I agree with most of the points here, although I've never seen anyone seriously attempt regression on residuals (instead of multiple regression) outside of an introductory regression course. (Actually, I graded a homework problem on it just last week.)

With all the data collected by tech companies these days, I'd be worried about other problems. It's easy to dig through loads of variables looking for correlations, and you'll inevitably find false positives. If you dig deep enough in your data, looking for differences in conversion rates between Southeast Asian Chrome users and Nordic users of Opera Mini, then you'll also have poor statistical power and end up with wildly exaggerated results.

(I am slightly biased here because I have written an entire book on the subject: http://www.statisticsdonewrong.com/)


The paper is old, and regression on residuals was much more common back in the day. There were notable dust-ups within some small subsets of the physics community due to its use in a few cases.

Your book looks like a good read. It's always nice to see someone talk about stopping rules in particular, which is one of the nastiest problems in experiment design for both practical and theoretical reasons--the practical problem is really one of economics, and we just don't train researchers properly for that.


This paper was just published this year in a reputable journal, and highlighted ongoing misunderstandings about what regressing on residualized variables actually does: http://www.clas.wayne.edu/Multimedia/wurm/files/Wurm%20%26%2...

The problem continues, for sure!


Oh, that's interesting, thanks.

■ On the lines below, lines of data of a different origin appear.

-- ==== Sys2Proof/Machine/Lifecycle.lean ====
section
/-! DEFINITION. The procedures that move the call-lifecycle overlay and are called from several families
(spec/44_lifecycle_overlay.md R310): spec/40_line_events.md R137, R144, R149, R152, R155, R159 and
spec/42_timer_events.md R262. -/

namespace Sys2Proof.Machine

/-- The state `HandleDisconnect` leaves in `cas_state` (R137). -/
def disconnectedCas (sig : Signal) : CasState := if sig = .clearBack then .clearBackRxd else .forcedReleaseRxd

/-- The timers `HandleDisconnect` cancels, in order (R137). -/
def disconnectTimers : List Timer := [.answer, .meteringPulse, .mfFwdSafety, .dtmfStartDial]

/-- `HandleDisconnect(sig, cause)` (R137). -/
def handleDisconnect (x : Ctx) (sig : Signal) (cause : Cause) : Act Unit := do
  upd (cancelEach disconnectTimers)
  upd mfRelease
  upd (fun s => { s with mfState := .off, casState := disconnectedCas sig, callState := .disconnected })
  notify x (.callDisconnect cause)

/-- `EndCall()` (R159). -/
def endCall (x : Ctx) : Act Unit := do
  txSignal x .idle
  upd resetBaseline
  notify x .callEnd

/-- `ClearForwardReceived()` (R152). -/
def clearForwardReceived (x : Ctx) : Act Unit := do
  upd cancelAll
  upd mfRelease
  upd (fun s => { s with mfState := .off, casState := .clearForwardRxd, callState := .disconnected })
  notify x (.callDisconnect .normalClearing)

/-- The automatic transition of the answer race (R149). -/
def answerReceived (x : Ctx) : Act Unit := do
  upd (fun s => { s with casState := .answerRxd, callState := .answered, answered := true })
  notify x .callAnswered

/-- `AcceptThenAnswer(mode)` (R149): the transition to Answered is skipped if the callback changed the state. Of
the timers it cancels `answer` only: dtmf_start_dial stays armed in AnswerRxd, and its expiry there is InvalidR2State by R260,
against the claim of R333 that no run reaches that (DEDUCED, log entry 17). -/
def acceptThenAnswer (x : Ctx) (mode : Mode) : Act Unit := do
  upd (cancel .answer)
  upd (fun s => { s with callState := .accepted })
  let r ← emitGuarded x (.callAccepted mode)
  onlyIf r.isSome (answerReceived x)

/-- `LocalClearForward()` after the signal is on the line (R155). -/
def convergeGlare (x : Ctx) : Act Unit := do
  let s ← see
  if s.casState = .doubleSeizure then
    upd (fun s => arm .setCallDown { s with casState := .clearForwardTxd })
  else endCall x

/-- `LocalClearForward()` (R155). -/
def localClearForward (x : Ctx) : Act Unit := do
  txSignal x .clearForward
  upd (cancel .seizePersist)
  convergeGlare x

/-- `AcceptedNow()` (R262). -/
def acceptedNow (x : Ctx) : Act Unit := do
  upd (fun s => { s with callState := .accepted })
  let s ← see
  notify x (.callAccepted s.acceptMode)

/-- `ReadyToAnswer()` (R262). -/
def readyToAnswer (x : Ctx) : Act Unit := do
  let s ← see
  if duration s.cfg .answerDelay = 0 then acceptedNow x else upd (arm .answerDelay)

/-- `SendSeizeAck()` (R144). -/
def sendSeizeAck (x : Ctx) : Act Unit := do
  txSignal x .seizeAck
  upd (fun s => { s with casState := .seizeAckTxd, mfState := .seizeAckTxd })

end Sys2Proof.Machine
end

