-- ==== Sys2Proof/Laws/State.lean ====
section
/-! SUPPORT. One lemma per field per update of the state, tagged for simp, so that no later proof unfolds a record update. -/

namespace Sys2Proof.Machine

/-! ### `output` -/

@[simp] theorem output_cfg (a : Action) (s : State) : (output a s).cfg = s.cfg := rfl
@[simp] theorem output_casState (a : Action) (s : State) : (output a s).casState = s.casState := rfl
@[simp] theorem output_mfState (a : Action) (s : State) : (output a s).mfState = s.mfState := rfl
@[simp] theorem output_mfGroup (a : Action) (s : State) : (output a s).mfGroup = s.mfGroup := rfl
@[simp] theorem output_callState (a : Action) (s : State) : (output a s).callState = s.callState := rfl
@[simp] theorem output_direction (a : Action) (s : State) : (output a s).direction = s.direction := rfl
@[simp] theorem output_rxValid (a : Action) (s : State) : (output a s).rxValid = s.rxValid := rfl
@[simp] theorem output_rxRaw (a : Action) (s : State) : (output a s).rxRaw = s.rxRaw := rfl
@[simp] theorem output_rxCode (a : Action) (s : State) : (output a s).rxCode = s.rxCode := rfl
@[simp] theorem output_rxSig (a : Action) (s : State) : (output a s).rxSig = s.rxSig := rfl
@[simp] theorem output_txRaw (a : Action) (s : State) : (output a s).txRaw = s.txRaw := rfl
@[simp] theorem output_txCode (a : Action) (s : State) : (output a s).txCode = s.txCode := rfl
@[simp] theorem output_txSig (a : Action) (s : State) : (output a s).txSig = s.txSig := rfl
@[simp] theorem output_ani (a : Action) (s : State) : (output a s).ani = s.ani := rfl
@[simp] theorem output_dnis (a : Action) (s : State) : (output a s).dnis = s.dnis := rfl
@[simp] theorem output_stageAni (a : Action) (s : State) : (output a s).stageAni = s.stageAni := rfl
@[simp] theorem output_stageDnis (a : Action) (s : State) : (output a s).stageDnis = s.stageDnis := rfl
@[simp] theorem output_dnisIndex (a : Action) (s : State) : (output a s).dnisIndex = s.dnisIndex := rfl
@[simp] theorem output_aniPtr (a : Action) (s : State) : (output a s).aniPtr = s.aniPtr := rfl
@[simp] theorem output_mfWriteTone (a : Action) (s : State) : (output a s).mfWriteTone = s.mfWriteTone := rfl
@[simp] theorem output_mfReadTone (a : Action) (s : State) : (output a s).mfReadTone = s.mfReadTone := rfl
@[simp] theorem output_callerCategory (a : Action) (s : State) : (output a s).callerCategory = s.callerCategory := rfl
@[simp] theorem output_aniRestricted (a : Action) (s : State) : (output a s).aniRestricted = s.aniRestricted := rfl
@[simp] theorem output_answered (a : Action) (s : State) : (output a s).answered = s.answered := rfl
@[simp] theorem output_categorySent (a : Action) (s : State) : (output a s).categorySent = s.categorySent := rfl
@[simp] theorem output_alarm (a : Action) (s : State) : (output a s).alarm = s.alarm := rfl
@[simp] theorem output_dnisDone (a : Action) (s : State) : (output a s).dnisDone = s.dnisDone := rfl
@[simp] theorem output_aniDone (a : Action) (s : State) : (output a s).aniDone = s.aniDone := rfl
@[simp] theorem output_acceptMode (a : Action) (s : State) : (output a s).acceptMode = s.acceptMode := rfl
@[simp] theorem output_mfLive (a : Action) (s : State) : (output a s).mfLive = s.mfLive := rfl
@[simp] theorem output_dtmfRxLive (a : Action) (s : State) : (output a s).dtmfRxLive = s.dtmfRxLive := rfl
@[simp] theorem output_dtmfTxLive (a : Action) (s : State) : (output a s).dtmfTxLive = s.dtmfTxLive := rfl
@[simp] theorem output_armed (a : Action) (s : State) : (output a s).armed = s.armed := rfl
@[simp] theorem output_pendingValid (a : Action) (s : State) : (output a s).pendingValid = s.pendingValid := rfl
@[simp] theorem output_pendingCode (a : Action) (s : State) : (output a s).pendingCode = s.pendingCode := rfl
@[simp] theorem output_input (a : Action) (s : State) : (output a s).input = s.input := rfl
@[simp] theorem output_resp (a : Action) (s : State) : (output a s).resp = s.resp := rfl
@[simp] theorem output_out (a : Action) (s : State) : (output a s).out = s.out ++ [a] := rfl
@[simp] theorem output_freeReads (a : Action) (s : State) : (output a s).freeReads = s.freeReads := rfl

/-! ### `outputs` -/

@[simp] theorem outputs_cfg (as : List Action) (s : State) : (outputs as s).cfg = s.cfg := rfl
@[simp] theorem outputs_casState (as : List Action) (s : State) : (outputs as s).casState = s.casState := rfl
@[simp] theorem outputs_mfState (as : List Action) (s : State) : (outputs as s).mfState = s.mfState := rfl
@[simp] theorem outputs_mfGroup (as : List Action) (s : State) : (outputs as s).mfGroup = s.mfGroup := rfl
@[simp] theorem outputs_callState (as : List Action) (s : State) : (outputs as s).callState = s.callState := rfl
@[simp] theorem outputs_direction (as : List Action) (s : State) : (outputs as s).direction = s.direction := rfl
@[simp] theorem outputs_rxValid (as : List Action) (s : State) : (outputs as s).rxValid = s.rxValid := rfl
@[simp] theorem outputs_rxRaw (as : List Action) (s : State) : (outputs as s).rxRaw = s.rxRaw := rfl
@[simp] theorem outputs_rxCode (as : List Action) (s : State) : (outputs as s).rxCode = s.rxCode := rfl
@[simp] theorem outputs_rxSig (as : List Action) (s : State) : (outputs as s).rxSig = s.rxSig := rfl
@[simp] theorem outputs_txRaw (as : List Action) (s : State) : (outputs as s).txRaw = s.txRaw := rfl
@[simp] theorem outputs_txCode (as : List Action) (s : State) : (outputs as s).txCode = s.txCode := rfl
@[simp] theorem outputs_txSig (as : List Action) (s : State) : (outputs as s).txSig = s.txSig := rfl
@[simp] theorem outputs_ani (as : List Action) (s : State) : (outputs as s).ani = s.ani := rfl
@[simp] theorem outputs_dnis (as : List Action) (s : State) : (outputs as s).dnis = s.dnis := rfl
@[simp] theorem outputs_stageAni (as : List Action) (s : State) : (outputs as s).stageAni = s.stageAni := rfl
@[simp] theorem outputs_stageDnis (as : List Action) (s : State) : (outputs as s).stageDnis = s.stageDnis := rfl
@[simp] theorem outputs_dnisIndex (as : List Action) (s : State) : (outputs as s).dnisIndex = s.dnisIndex := rfl
@[simp] theorem outputs_aniPtr (as : List Action) (s : State) : (outputs as s).aniPtr = s.aniPtr := rfl
@[simp] theorem outputs_mfWriteTone (as : List Action) (s : State) : (outputs as s).mfWriteTone = s.mfWriteTone := rfl
@[simp] theorem outputs_mfReadTone (as : List Action) (s : State) : (outputs as s).mfReadTone = s.mfReadTone := rfl
@[simp] theorem outputs_callerCategory (as : List Action) (s : State) : (outputs as s).callerCategory = s.callerCategory := rfl
@[simp] theorem outputs_aniRestricted (as : List Action) (s : State) : (outputs as s).aniRestricted = s.aniRestricted := rfl
@[simp] theorem outputs_answered (as : List Action) (s : State) : (outputs as s).answered = s.answered := rfl
@[simp] theorem outputs_categorySent (as : List Action) (s : State) : (outputs as s).categorySent = s.categorySent := rfl
@[simp] theorem outputs_alarm (as : List Action) (s : State) : (outputs as s).alarm = s.alarm := rfl
@[simp] theorem outputs_dnisDone (as : List Action) (s : State) : (outputs as s).dnisDone = s.dnisDone := rfl
@[simp] theorem outputs_aniDone (as : List Action) (s : State) : (outputs as s).aniDone = s.aniDone := rfl
@[simp] theorem outputs_acceptMode (as : List Action) (s : State) : (outputs as s).acceptMode = s.acceptMode := rfl
@[simp] theorem outputs_mfLive (as : List Action) (s : State) : (outputs as s).mfLive = s.mfLive := rfl
@[simp] theorem outputs_dtmfRxLive (as : List Action) (s : State) : (outputs as s).dtmfRxLive = s.dtmfRxLive := rfl
@[simp] theorem outputs_dtmfTxLive (as : List Action) (s : State) : (outputs as s).dtmfTxLive = s.dtmfTxLive := rfl
@[simp] theorem outputs_armed (as : List Action) (s : State) : (outputs as s).armed = s.armed := rfl
@[simp] theorem outputs_pendingValid (as : List Action) (s : State) : (outputs as s).pendingValid = s.pendingValid := rfl
@[simp] theorem outputs_pendingCode (as : List Action) (s : State) : (outputs as s).pendingCode = s.pendingCode := rfl
@[simp] theorem outputs_input (as : List Action) (s : State) : (outputs as s).input = s.input := rfl
@[simp] theorem outputs_resp (as : List Action) (s : State) : (outputs as s).resp = s.resp := rfl
@[simp] theorem outputs_out (as : List Action) (s : State) : (outputs as s).out = s.out ++ as := rfl
@[simp] theorem outputs_freeReads (as : List Action) (s : State) : (outputs as s).freeReads = s.freeReads := rfl
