-- ==== Sys2Proof/Tests/Slice0.lean ====
section
/-! SUPPORT. Tests. Expected results are from spec/95_test_vectors.md (V<n>), never from the model. One step each, from small
states of the reference configuration ITU-REF; then one witness theorem for each obligation that has hypotheses. -/

namespace Sys2Proof.Tests
open Sys2Proof.Machine

/-! ### Helpers -/

/-- An environment in which nothing fails. -/
def sample (line : LineCode) : Env := { ierr := false, werr := false, lerr := false, line := line }

/-- The trace of the step on one word. -/
def reacts (w : OpBits) (rs : List RespBits) (s : State) : Option (List Action) :=
  match step { s with input := [{ word := w, responses := rs }] } with
  | .next t => some t.out
  | .fault _ => none
  | .refused _ => none

/-- A state with its configuration changed. -/
def configured (f : Cfg → Cfg) (s : State) : State := { s with cfg := f s.cfg }

/-- One timer of the configuration set. -/
def timed (f : TimerTable → TimerTable) (c : Cfg) : Cfg := { c with timer := f c.timer }

/-- READY (spec/95_test_vectors.md section 1.3). -/
def ready : State :=
  { State.reset with
    casState := .idle, rxValid := true, rxRaw := 0x8, rxCode := 0x8, rxSig := some .idle, txSig := some .idle
    txRaw := 0x9, txCode := 0x8 }

/-- The end of V2: backward, SeizeAckTxd, Collecting. -/
def collecting : State :=
  { ready with
    casState := .seizeAckTxd, mfState := .seizeAckTxd, mfGroup := .backInit, callState := .collecting
    direction := .backward, rxRaw := 0, rxCode := 0, mfLive := true }

/-- Backward, one DNIS digit stored and the next one requested. -/
def dnisRequested : State :=
  { collecting with mfState := .dnisRqTxd, mfGroup := .ga, dnis := [1], armed := 0x080 }

/-- Backward, DNIS complete, the category requested. -/
def categoryRequested : State := { dnisRequested with mfState := .categoryRqTxd, dnis := [1, 2, 3, 4], dnisDone := true }

/-- Backward, the category known, an ANI digit requested. -/
def aniRequested : State := { categoryRequested with mfState := .aniRqTxd, callerCategory := 1 }

/-- Backward, Offered: the Group II category has arrived and its tone is on. -/
def offered : State :=
  { aniRequested with
    mfState := .chgGiiTxd, mfGroup := .gb, callState := .offered, aniDone := true, mfReadTone := 1, armed := 0 }

/-- Backward, Accepted, the MF engine released. -/
def accepted : State := { offered with mfState := .off, mfLive := false, mfReadTone := 0, callState := .accepted }

/-- Backward, Answered. -/
def answeredBack : State := { accepted with casState := .answerTxd, callState := .answered, answered := true }

/-- Forward, Seize transmitted, "1234" dialled. -/
def dialled : State :=
  { ready with
    casState := .seizeTxd, mfGroup := .fwdInit, callState := .dialing, direction := .forward, dnis := [1, 2, 3, 4]
    ani := [5, 5], callerCategory := 1, armed := 0x001 }

/-- Forward, the DNIS digit at `dnis_index` on the line. -/
def sending (index : BitVec 6) : State :=
  { dialled with
    casState := .seizeAckRxd, mfGroup := .gi, mfState := .dnisTxd, mfLive := true, mfWriteTone := 3, dnisIndex := index
    armed := 0, rxRaw := 0xC, rxCode := 0xC }

/-- Forward, the category sent in Group II position. -/
def deciding : State := { sending 0 with mfGroup := .gii, mfState := .categoryTxd }

/-- Forward, Accepted, the answer timer running. -/
def acceptedForward : State :=
  { deciding with
    casState := .acceptRxd, callState := .accepted, mfState := .off, mfLive := false, mfWriteTone := 0, armed := 0x004 }

/-- Forward, Answered. -/
def answeredForward : State :=
  { acceptedForward with
    casState := .answerRxd, callState := .answered, answered := true, rxRaw := 4, rxCode := 4, armed := 0 }

/-- Forward, glare seen. -/
def glare : State := { dialled with casState := .doubleSeizure, callState := .disconnected, armed := 0x002, rxRaw := 0, rxCode := 0 }

/-! ### Well-formedness: each check refuses an ill-formed term -/

theorem test_wf_refuses_tone_zero : (Instr.toneOn 0 (sample 0)).wf = false := by decide

theorem test_wf_accepts_tone_fifteen : (Instr.toneOn 15 (sample 0)).wf = true := by decide

theorem test_cfg_wf_refuses : ({ Config.ituRef with maxAni := 33 } : Cfg).wf = false ∧
    ({ Config.ituRef with maxDnis := 33 } : Cfg).wf = false ∧ ({ Config.ituRef with r2Mask := 0 } : Cfg).wf = false := by
  decide

theorem test_cfg_wf_accepts : Config.ituRef.wf = true ∧ ({ Config.ituRef with maxAni := 32, maxDnis := 32 } : Cfg).wf = true := by
  decide

/-! ### Decoding: the words of V55 and V56, and the twelve timer numbers of R33 under format OPW -/

theorem test_decode_line : decode 0x080C = .instr (.line (sample 0xC)) ∧
    decode 0x0810 = .instr (.line { sample 0 with lerr := true }) ∧
    decode 0x0840 = .instr (.line { sample 0 with ierr := true }) := by decide

theorem test_decode_tones : decode 0x1780 = .instr (.toneOn 15 (sample 0)) ∧ decode 0x1800 = .instr (.toneOff (sample 0)) ∧
    decode 0x1820 = .instr (.toneOff { sample 0 with werr := true }) ∧
    decode 0x187F = .instr (.toneOff { ierr := true, werr := true, lerr := true, line := 0xF }) ∧
    decode 0x2580 = .instr (.dtmfDigit 11 (sample 0)) := by decide

theorem test_decode_timers :
    [0x2800, 0x2880, 0x2900, 0x2980, 0x2A00, 0x2A80, 0x2B00, 0x2B80, 0x2C00, 0x2C80, 0x2D00, 0x2D88].map decode =
      [.instr (.timerExpSeize (sample 0)), .instr (.timerExpSeizePersist (sample 0)),
       .instr (.timerExpAnswer (sample 0)), .instr (.timerExpAnswerDelay (sample 0)),
       .instr (.timerExpDoubleAnswer (sample 0)), .instr (.timerExpSetCallDown (sample 0)),
       .instr (.timerExpMeteringPulse (sample 0)), .instr (.timerExpMfBackCycle (sample 0)),
       .instr (.timerExpMfBackResumeCycle (sample 0)), .instr (.timerExpMfFwdSafety (sample 0)),
       .instr (.timerExpDtmfStartDial (sample 0)), .instr (.timerExpCasPersistenceCheck (sample 8))] := by decide

theorem test_decode_call_control :
    [0x4480, 0x4880, 0x4B80, 0x5000, 0x5780, 0x5880, 0x6480, 0x6800].map decode =
      [.instr (.makeCall .collectCall true (sample 0)), .instr (.acceptCall .noCharge (sample 0)),
       .instr (.acceptCall .unknown (sample 0)), .instr (.answerCall (sample 0)), .instr (.answerCall (sample 0)),
       .instr (.answerCallMode true (sample 0)), .instr (.disconnectCall .glare (sample 0)),
       .instr (.ackCall (sample 0))] := by decide

theorem test_decode_management :
    [0x7000, 0x7800, 0x8080, 0x8008, 0x8700, 0x8800, 0x9500, 0x9C80].map decode =
      [.instr (.setIdle (sample 0)), .instr (.setBlocked (sample 0)), .instr (.alarm true (sample 0)),
       .instr (.alarm false (sample 8)), .instr (.alarm false (sample 0)), .instr (.stageClr (sample 0)),
       .instr (.stageAni 10 (sample 0)), .instr (.stageDnis 9 (sample 0))] := by decide

theorem test_decode_illegal :
    [0x0000, 0x3000, 0x3800, 0xA000, 0xF800, 0x1000, 0x2E00, 0x2F80, 0x6500, 0x4600, 0x4780].map decode =
      [.illegal .unlistedOp, .illegal .unlistedOp, .illegal .unlistedOp, .illegal .unlistedOp, .illegal .unlistedOp,
       .illegal .toneZero, .illegal .timerOutOfRange, .illegal .timerOutOfRange, .illegal .causeOutOfRange,
       .illegal .categoryOutOfRange, .illegal .categoryOutOfRange] := by decide

/-- The spec/opcode_table.json words of LINE and STAGE_DNIS, in the table's numbering. -/
theorem test_table_words : decodeTableWord 16 0x080C = some (.line (sample 0xC)) ∧
    decodeTableWord 16 0x9C80 = some (.stageDnis 9 (sample 0)) ∧ decodeTableWord 16 0x0000 = none := by decide

/-- V57: output words. -/
theorem test_output_words :
    [Action.status .badOp, .evt (.callOffered 1), .evt (.callDisconnect .glare), .evt (.protocolError .alarmRaised),
      .evt (.osError .toneFlush), .evt (.dnisDigitReceived 11), .setLine 0xD, .flush, .tone 15,
      .tmrArm .casPersistenceCheck 500, .tmrCancel .mfBackCycle, .mfInit true, .mfDispose true, .dtmfRxInit, .dtmfTxInit,
      .dtmfTiming 1 2, .dtmfPut 11, .logTx .answer 0x5, .logRx none 0x4, .logRx (some .forcedRelease) 0x0,
      .logSnap .brokenMfSequence].map Action.word =
    [0x0004, 0x1101, 0x1509, 0x1B0C, 0x1C03, 0x1D0B, 0x200D, 0x3000, 0x400F, 0x500B, 0x6007, 0x7001, 0x8001, 0x9000, 0xA000,
      0xB000, 0xC00B, 0xD075, 0xE0F4, 0xE050, 0xF009] := by decide

/-! ### One step for each operation -/

/-- V1, V55: the first step from reset runs the placed word. -/
theorem test_first_step_runs_placed_word :
    (match step (State.reset.withFetchWord 16 0x7000) with
      | .next t => some (t.casState, t.out)
      | .fault _ => none
      | .refused _ => none) = some (.idle, [.setLine 0x9, .logTx .idle 0x9, .status .ok]) := by decide

/-- V55. -/
theorem test_illegal_word : reacts 0x2E00 [] ready = some [.status .badOp] := by decide

/-- V2. -/
theorem test_line_seize : reacts 0x0800 [] ready =
    some [.logRx (some .seize) 0, .mfInit false, .mfInit true, .setLine 0xD, .logTx .seizeAck 0xD, .evt .callInit,
      .status .ok] := by decide

set_option maxRecDepth 8000 in
/-- V54, second run: the nested DISCONNECT_CALL runs, the SET_BLOCKED nested in it does not. -/
theorem test_line_nested : reacts 0x0808 [0x26300, 0x27800] offered =
    some [.logRx (some .clearForward) 8, .mfDispose false, .mfDispose true, .evt (.callDisconnect .normalClearing),
      .setLine 0x9, .logTx .idle 0x9, .evt .callEnd, .status .ok, .status .ok] := by decide

/-- V21. -/
theorem test_tone_on_digit : reacts 0x1080 [] collecting =
    some [.evt (.dnisDigitReceived 1), .flush, .tone 1, .tmrArm .mfBackCycle 5000, .status .ok] := by decide

/-- V23: the stop response. -/
theorem test_tone_on_stop : reacts 0x1100 [0x10000] dnisRequested =
    some [.tmrCancel .mfBackCycle, .evt (.dnisDigitReceived 2), .flush, .tone 5, .tmrArm .mfBackCycle 5000, .status .ok] := by
  decide

/-- V24: the digit latched by the offset request. -/
theorem test_tone_off_digit : reacts 0x1800 [] { sending 1 with mfReadTone := 2, mfWriteTone := 0 } =
    some [.flush, .tone 2, .status .ok] := by decide

/-- V30: the flush fails. -/
theorem test_tone_off_flush_fails : reacts 0x1820 [] { sending 1 with mfReadTone := 1, mfWriteTone := 0 } =
    some [.evt (.osError .toneFlush), .status .ioError] := by decide

/-- V34. -/
theorem test_dtmf_digit :
    reacts 0x2380 [] (configured (fun c => { c with detectDtmf := true, maxDnis := 2 }) { collecting with dtmfRxLive := true }) =
      some [.evt (.dnisDigitReceived 7), .status .ok] := by decide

It's amazing what weird strategies people come up with when analyzing their data.


Thanks for posting the link to your book--it's interesting reading.

There seems to be a fairly common error within:

> One 1992 telephone survey estimated that American civilians use guns in self-defense up to 2.5 million times every year – that is, about 1% of American adults have defended themselves with firearms.

We cannot simply divide the event count by the population count, because a single person may have used a gun more than once in a year. In fact, someone who has used a gun during the year is more likely to use one later in the year than someone who has not yet used one, because some people live in dangerous areas, are themselves belligerent, or both.


Seconded. A great book (I've read 75% of it so far).

About the error you mention - I think you are right - but the author brings up the ~1% because he is talking about 'base rate fallacy' - he wants to say that the errors from the 99% of the population will swamp the true signal from the 1%. So his ~1% number is likely qualitatively ok for what he is using it for. It should still be reworded though - one wants 0 errors in a book about statistics mistakes :)


This came up during editing for the book. I tried to settle it by checking the original survey, which I thought would surely report the number of incidents reported by each respondent, but they make no mention of it. So I can't tell how many people are involved per year.


> It's easy to dig through loads of variables looking for correlations, and you'll inevitably find false positives.

Cross-validation?

http://en.wikipedia.org/wiki/Cross-validation_%28statistics%...



OT: I've read and accessed this before, but I hadn't noticed the note in which Harvard is soliciting feedback on its Open Access initiative, in which it releases papers such as this...their online feedback form is here:

https://osc.hul.harvard.edu/dash/open-access-feedback?handle...

Hopefully they're getting positive response to open access, and see that both the academic community and public benefit from more open access.


Of course, the problem with things like this, Huff's book, everything by David Freedman, etc., is that people want to lie with statistics. To put it more prosaically, people have biases, prejudices, socially-created expectations, ulterior motives, and usually statistics is a more-or-less subtle technique for whitewashing those into 'scientific knowledge'. This happens all across the social & biological sciences, in medical research, and in industry.


Zed Shaw wrote on this topic awhile ago as well:

http://zedshaw.com/essays/programmer_stats.html


From an article on HN a week ago:

In 1900, about 4 percent of the U.S. population was older than 65. Today, 90 percent of all babies born in the developed world will live past that age.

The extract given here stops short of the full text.